Michael Lewis called them “Flash Boysopen in a new window,” who use algorithms to predict and profit from significant moves made by slow-moving funds. These algorithms detect when mutual funds are about to purchase large stock quantities and can direct the system to start buying shares immediately. These algorithmic traders then profit from a short but predictable rise in stock price when mutual funds move.

Automated trading is said to make the market more efficient on two levels. It speeds up the price discovery process because the algorithms can infer from previous trades and quotes what smart money people already know. It also leads to increased trading volume, which could reduce the costs of individual transactions.

A study has found strong evidence that automated traders also drive out traders who gain their edge through fundamental research. This crowding-out leads to less fundamental analysis of small-company stock and less information on the market. Slowing down speed demons may benefit the economy and the markets, says Charles Lee, professor of accounting at Stanford Graduate School of Business. He co-authored the study with Edward Wattsopens Window, a former Stanford GSB Ph.D. student, now a Yale University faculty member.

Tick Talk

Lee and Watts examine what happens when automated traders encounter a temporary speedbump in their study. The Securities and Exchange Commission’s two-year pilot study on the effects of “tick sizes” (the minimum increment that a stock price can rise or fall) was the source of the vast amount of data they used.

Before 2005, stock prices were often quoted in fractions of dollars. The minimum tick size was usually one-sixteenth or 6.5 cents or more. Since 2005, the decimalization of stock prices has reduced the tick size to one cent. This change has boosted automated trading because it is much cheaper to trade stocks quickly when the price increments are minor. In 2016, the SEC experimented to determine if a smaller tick size is good or bad for stocks of small companies. In 2016, the SEC tested whether a smaller tick size was good or bad for small-company stocks.

Lee and Watts confirmed what many experts predicted: the larger tick size caused a significant drop in algorithmic trades. The automated trading fell by nearly 11% for stocks with higher tick sizes. They also found that fundamental research was increasing: searches for these companies’ filings at the SEC website soared, particularly in the weeks leading up to their earnings announcements.

Stock prices for companies with less automated trading began to reflect earnings news more accurately. Lee and Watts used 60-day returns to measure how much those stock prices anticipated the earnings news for each quarter. They reasoned that if increased fundamental activity in firms with larger tick sizes led to more informed stock prices, their pre-announcement returns should better predict the upcoming earnings news. They found that the pre-announcement returns of firms with tick sizes increased to five cents and contained more information on the upcoming earnings.

Elephant Gnats

Why would algorithmic trading lead to a less informed market? Lee believes automated trading drives out traders who gain their edge through fundamental research. Imagine that you are a portfolio manager trying to gain an advantage using fundamental analysis. Your insights will be much less valuable if a trading system can predict your trades before you have a chance.
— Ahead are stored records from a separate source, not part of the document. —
/-- R205, R228, R256: USER windows and mask tables are loaded and read; MASK_LOAD writes the shadow buffer alone;
MASK_SWAP takes effect at an ordinal, or at the next start where the stream is stopped. R231, R239, R256: CUE_LOAD
replaces an image and returns its sheet to cue 0; CUE_READ answers it; CUE_TASK and CUE_HOST wait for their cue
ordinal, or reach their sheets at the applied ordinal that the reply gives, which makes them timed; work rehearsed
past that ordinal is struck (R43). The model's choices: assumptions 14 and 62. -/
def Obligations.WindowsMasksAndCues : Prop :=
  (∀ (p : Packet) (s : State),
      let own := ownOf p
      let i := p.inst.toNat
      (accepted specXfWindowLoad p s = true → exec (.xfWindowLoad p) s = .next (completed 0x0710 p stOK []
        (setStream (consume s p) i (fun st => { st with
          user := tputAll st.user ((List.range (fld own 4 2)).map (fun k => (fld own 0 4 + k, fld own (8 + 4 * k) 4))) (fun _ => 0) })))) ∧
      (accepted specXfWindowRead p s = true → exec (.xfWindowRead p) s = .next (completed 0x0711 p stOK
        (own.take 8 ++ (List.range (fld own 4 2)).flatMap (fun k => leBytes 4 (tgetD (stream s i).user (fld own 0 4 + k) 0))) (consume s p))) ∧
      (accepted specMaskLoad p s = true → i < s.cue.masks.length →
        let l := (List.range (fld own 2 2)).map (fun k => (fld own 4 4 + k, fld own (8 + 2 * k) 2))
        let k := nth s.cue.masks i {}
        ∃ k', exec (.maskLoad p) s = .next (completed 0x0852 p stOK []
            { consume s p with cue := { s.cue with masks := lmod s.cue.masks i (fun _ => k') } }) ∧
          (fld own 0 1 = 0 → k.active = 0 → k' = { k with upper1 := tputAll k.upper1 l (fun _ => 65535) }) ∧
          (fld own 0 1 = 0 → k.active ≠ 0 → k' = { k with upper0 := tputAll k.upper0 l (fun _ => 65535) }) ∧
          (fld own 0 1 = 1 → k.active = 0 → k' = { k with lower1 := tputAll k.lower1 l (fun _ => 0) }) ∧
          (fld own 0 1 = 1 → k.active ≠ 0 → k' = { k with lower0 := tputAll k.lower0 l (fun _ => 0) })) ∧
      (accepted specMaskRead p s = true → ∃ out, exec (.maskRead p) s = .next (completed 0x0856 p stOK (own.take 8 ++ out) (consume s p)) ∧
        (fld own 0 1 = 0 → (nth s.cue.masks i {}).active = 0 →
          out = (List.range (fld own 2 2)).flatMap (fun k => leBytes 2 (tgetD (nth s.cue.masks i {}).upper0 (fld own 4 4 + k) 65535))) ∧
        (fld own 0 1 = 3 → (nth s.cue.masks i {}).active = 0 →
          out = (List.range (fld own 2 2)).flatMap (fun k => leBytes 2 (tgetD (nth s.cue.masks i {}).lower1 (fld own 4 4 + k) 0)))) ∧
      (accepted specMaskSwap p s = true →
        let n := maskStream s i
        let set := fun (f : Mask → Mask) => { consume s p with cue := { s.cue with masks := lmod s.cue.masks i f } }
        (pktAt p = true → exec (.maskSwap p) s = .next (completed 0x0853 p stOK []
          (schedule (consume s p) p 0x0853 (xfChan s n) (fld (payloadOf p) 0 8) (.maskSwap i)))) ∧
        (pktAt p = false → (stream s n).running = true → exec (.maskSwap p) s = .next (completed 0x0853 p stOK
          (leBytes 8 (appliedOrd s (xfChan s n))) (set (fun k => { k with swapAt := some (appliedOrd s (xfChan s n)) })))) ∧
        (pktAt p = false → (stream s n).running = false → exec (.maskSwap p) s = .next (completed 0x0853 p stOK []
          (set (fun k => { k with swapAtStart := true })))))) ∧
  (∀ (p : Packet) (s : State),
      let own := ownOf p
      let n := appliedOrd s (cueChan s)
      (accepted specCueLoad p s = true → exec (.cueLoad p) s = .next (completed 0x0850 p stOK []
        (setSheet (consume s p) p.inst.toNat (fun sh => { sh with image := own, core := { sh.core with cue := 0 }, checks := [] })))) ∧
      (accepted specCueRead p s = true → exec (.cueRead p) s = .next (completed 0x0855 p stOK (sheetOf s p.inst.toNat).image (consume s p))) ∧
      (accepted specCueTask p s = true →
        (pktAt p = true → exec (.cueTask p) s = .next (completed 0x0851 p stOK []
          (schedule (consume s p) p 0x0851 (cueChan s) (fld (payloadOf p) 0 8) (.cueTask (fld own 0 1) (fld own 1 1))))) ∧
        (pktAt p = false → replaying s = false → ∃ t, exec (.cueTask p) s = .next (completed 0x0851 p stOK (leBytes 8 n) t) ∧
          t = { consume s p with cue := { s.cue with sheets := t.cue.sheets } } ∧
          ∀ i, i < s.cue.sheets.length → sheetOf t i = if i < 8 ∧ bit (fld own 0 1) i = true then
              { sheetOf s i with
                tasks := (sheetOf s i).tasks ++ [{ ord := Nat.max n s.cue.played, input := fld own 1 1, src := 0, timed := true }]
                checks := (sheetOf t i).checks
                strikes := if (sheetOf s i).checks.any (fun c => decide (Nat.max n s.cue.played < c.1)) then
                  satU 64 ((sheetOf s i).strikes + 1) else (sheetOf s i).strikes }
            else sheetOf s i)) ∧
      (accepted specCueHost p s = true →
        (pktAt p = true → exec (.cueHost p) s = .next (completed 0x0854 p stOK []
          (schedule (consume s p) p 0x0854 (cueChan s) (fld (payloadOf p) 0 8) (.cueHost (fld own 0 1))))) ∧
        (pktAt p = false → exec (.cueHost p) s = .next (completed 0x0854 p stOK (leBytes 8 n)
          { consume s p with cue := { s.cue with arriving := s.cue.arriving ++
            [{ kind := 7, inst := fld own 0 1, ord := n, tests := [2], flags := 32 }] } }))))

/-- R46, R242, R244: the first arriving item is taken in ordinal order; one that comes late is taken at the oldest
unplayed ordinal; a sheet whose rehearsed work lies past it counts a strike; an item past the limit waits. R44, R230,
R233 to R238, R243: the next ordinal of the cue channel plays once every source has progressed past it: each sheet
moves by its tasks and its evaluation point, its fires are counted; a timeout plays at the entry ordinal plus its
maximum. A timer's tick arrives at its ordinal. The model's choices: assumption 29. -/
def Obligations.CuesAreRehearsedAndPlayed : Prop :=
  (∀ (s : State) (x : Item) (rest : List Item), s.cue.arriving = x :: rest →
      (rehearseHeld s x = true → exec .itemRehearse s = .next s) ∧
      (rehearseHeld s x = false →
        let late := decide (x.ord < s.cue.played)
        let y := if late then { x with ord := s.cue.played, late := true } else x
        ∃ t, exec .itemRehearse s = .next t ∧ t.cue.arriving = rest ∧ t.cue.items = insertByOrd y s.cue.items ∧
          t.cue.played = s.cue.played ∧
          (∀ i, i < 8 → (sheetOf t i).strikes =
            if i ∈ usersOf s x.kind x.inst ∧ (sheetOf s i).checks.any (fun c => decide (y.ord < c.1)) = true
            then satU 64 ((sheetOf s i).strikes + 1) else (sheetOf s i).strikes) ∧
          (late = true → ∀ i ∈ usersOf s x.kind x.inst, (sheetOf t i).lateSeen = true))) ∧
  ((∀ (n : Nat) (s : State), running s (cueChan s) = true → s.cue.played ≤ n → n < playBound s → (∀ m, nextAct s = some m → n ≤ m) →
      let after := fun (t : State) => t.cue.played = n + 1 ∧ ∀ i, i < 8 →
        let r := sheetAt (sheetOf s i).image s.cue.items (sheetOf s i).tasks (sheetOf s i).core n
        (sheetOf t i).core = r.1 ∧
        (sheetOf t i).fires = (sheetOf s i).fires + (r.2.filter (fun a => match a with | .fire _ _ _ _ _ _ => true | _ => false)).length
      (∃ t, exec (.sheetPlay n) s = .next t ∧ after t) ∧
      (∀ i : Fin 8, (sheetOf s i).core.st = .armed → cueMax (imgCue (sheetOf s i).image (sheetOf s i).core.cue) ≠ 0 →
        ((sheetOf s i).core.e + (cueMax (imgCue (sheetOf s i).image (sheetOf s i).core.cue) : Int)).toNat = n →
        ∃ t, exec (.cueTimeout i) s = .next t ∧ after t)) ∧
    (∀ (n : Nat) (s : State), playBound s ≤ n ∨ n < s.cue.played ∨ running s (cueChan s) = false → exec (.sheetPlay n) s = .next s) ∧
    (∀ (k : Fin 8) (s : State), let period := par s 0x080C k
      let n := par s 0x080B k + nth s.cue.timerNext k 0 * period
      running s (cueChan s) = true → period ≠ 0 → n ≤ ordNext s (cueChan s) →
      exec (.cueTimerTick k) s = .next { s with cue := { s.cue with
        timerNext := lmod s.cue.timerNext k (· + 1)
        arriving := s.cue.arriving ++ [{ kind := 9, inst := k.val, ord := n, tests := [2] }] } }))

/-- R258, R261, R266 to R268: arming and disarming take effect at their cue ordinal or at the applied one, on the units
named alone, and a disarmed unit keeps the span of its arming for triggers still to be played; a CONTINUOUS record
that ends rolls over to the next ordinal; the policy steps the unit of lowest priority down above 75% and the last one
up again below 25%; a step takes effect once its source has reached it, a stream's at its frames. The model's choices:
assumptions 14, 26 and 65. -/
def Obligations.CaptureUnits : Prop :=
  (∀ (p : Packet) (s : State), let m := fld (ownOf p) 0 2
    (accepted specCapArm p s = true →
      (pktAt p = true → exec (.capArm p) s = .next (completed 0x0950 p stOK []
        (schedule (consume s p) p 0x0950 (cueChan s) (fld (payloadOf p) 0 8) (.capArm m)))) ∧
      (pktAt p = false → ∃ t, exec (.capArm p) s = .next (completed 0x0950 p stOK
          (if anyRunning s then leBytes 8 (capApplied s) else []) t) ∧ t = { consume s p with caps := t.caps } ∧
        ∀ u, u < s.caps.length → if bit m u = true ∧ u < 16 then (cap t u).armed = true ∧ (cap t u).armOrd = capApplied s ∧
            (par s 0x0903 u ≠ 2 → (cap t u).recs = (cap s u).recs ∧ (cap t u).recsArmed = 0)
          else cap t u = cap s u)) ∧
    (accepted specCapDisarm p s = true →
      (pktAt p = true → exec (.capDisarm p) s = .next (completed 0x0951 p stOK []
        (schedule (consume s p) p 0x0951 (cueChan s) (fld (payloadOf p) 0 8) (.capDisarm m)))) ∧
      (pktAt p = false → ∃ t, exec (.capDisarm p) s = .next (completed 0x0951 p stOK
          (if anyRunning s then leBytes 8 (capApplied s) else []) t) ∧
        ∀ u, u < s.caps.length → (cap t u).armed = ((cap s u).armed && !(bit m u && decide (u < 16))) ∧
          (bit m u = true → u < 16 → (cap s u).armed = true → ∃ k, ((cap s u).armOrd, capApplied s, k) ∈ (cap t u).wins)))) ∧
  (∀ (u : Fin 16) (s : State) (r : OpenRec) (g : Seg), (cap s u).recs = [r] → r.segs = [g] → r.mode = 2 → r.final = false → r.until_ = none →
    g.first ≤ g.last → g.last < Nat.min s.cue.played (capProgress s u) → par s 0x0909 u = 0 →
    ∃ t, exec (.recordRollover u) s = .next t ∧ (cap t u).e = some g.last ∧ (cap t u).records = (cap s u).records + 1 ∧
      (cap t u).recs.map (fun x => (x.mode, x.first)) = [(2, g.last + 1)]) ∧
  (∀ (u : Fin 16) (s : State) (sigma new : Nat), (cap s u).running = true → (cap s u).stepPend = some (sigma, new) →
    (capProgress s u < sigma ∨ capKind s u = 3 → exec (.captureRateStep u) s = .next s) ∧
    (sigma ≤ capProgress s u → capKind s u ≠ 3 → ∃ t, exec (.captureRateStep u) s = .next t ∧ (cap t u).step = new ∧ (cap t u).stepPend = none ∧
      (cap t u).oldStep = (cap s u).step ∧ (cap t u).stepCount = (cap s u).stepCount + 1)) ∧
  (∀ (below : Bool) (s : State), (s.pair.role = 2 → s.pair.sync = false) →
    (∀ u, 7500 < backlog01 s → stepDownUnit s = some u → ∃ t, exec (.rateStepDecision below) s = .next t ∧
      t = told { s with caps := lmod s.caps u (fun c => { c with stepPend := some (sigmaOf s u, c.step + 1) })
                        reduce := { s.reduce with stack := u :: s.reduce.stack, above := true } } t) ∧
    (∀ u rest, backlog01 s < 2500 → below = true → s.reduce.stack = u :: rest → (cap s u).step ≠ 0 →
      ∃ t, exec (.rateStepDecision below) s = .next t ∧
        t = told { s with caps := lmod s.caps u (fun c => { c with stepPend := some (sigmaOf s u, c.step - 1) })
                          reduce := { stack := rest, above := false } } t))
Trading algorithms allow for tactics like “back-running,” where a system watches for signs that an institution is about to buy or sell stock and then moves ahead. The large fund managers know they can’t buy huge blocks of stores simultaneously. They, therefore, divide their orders into smaller ones. They often have to purchase orders that are harder to execute first thing in the morning. An algorithmic trading system quickly recognizes those early purchases and starts buying the stock immediately in anticipation of the larger fund’s significant assets temporarily driving up its price. Lee compares algorithmic traders to gnats in an elephant.

Lee says that automated trading is a form of poaching. The algorithm does not care about the fundamentals or analysis but can extract insights from someone else’s trading behavior. There are many algorithmic traders, and they can discourage other traders from investing in original research. This is especially true for smaller companies that have lower trading volumes.

Lee warns that this study was designed to focus on smaller companies, and the effects of tick size could differ for companies with high valuations. A change in minimum tick sizes may not have the same impact on giant companies with millions of investors.

The pilot project has reduced automated trading, but at least in the case of small businesses. This seems to have improved the market’s sensitivity. Lee claims that the pilot project had a “cleansing effect” on pricing efficiency. The elephants returned after the gnats left.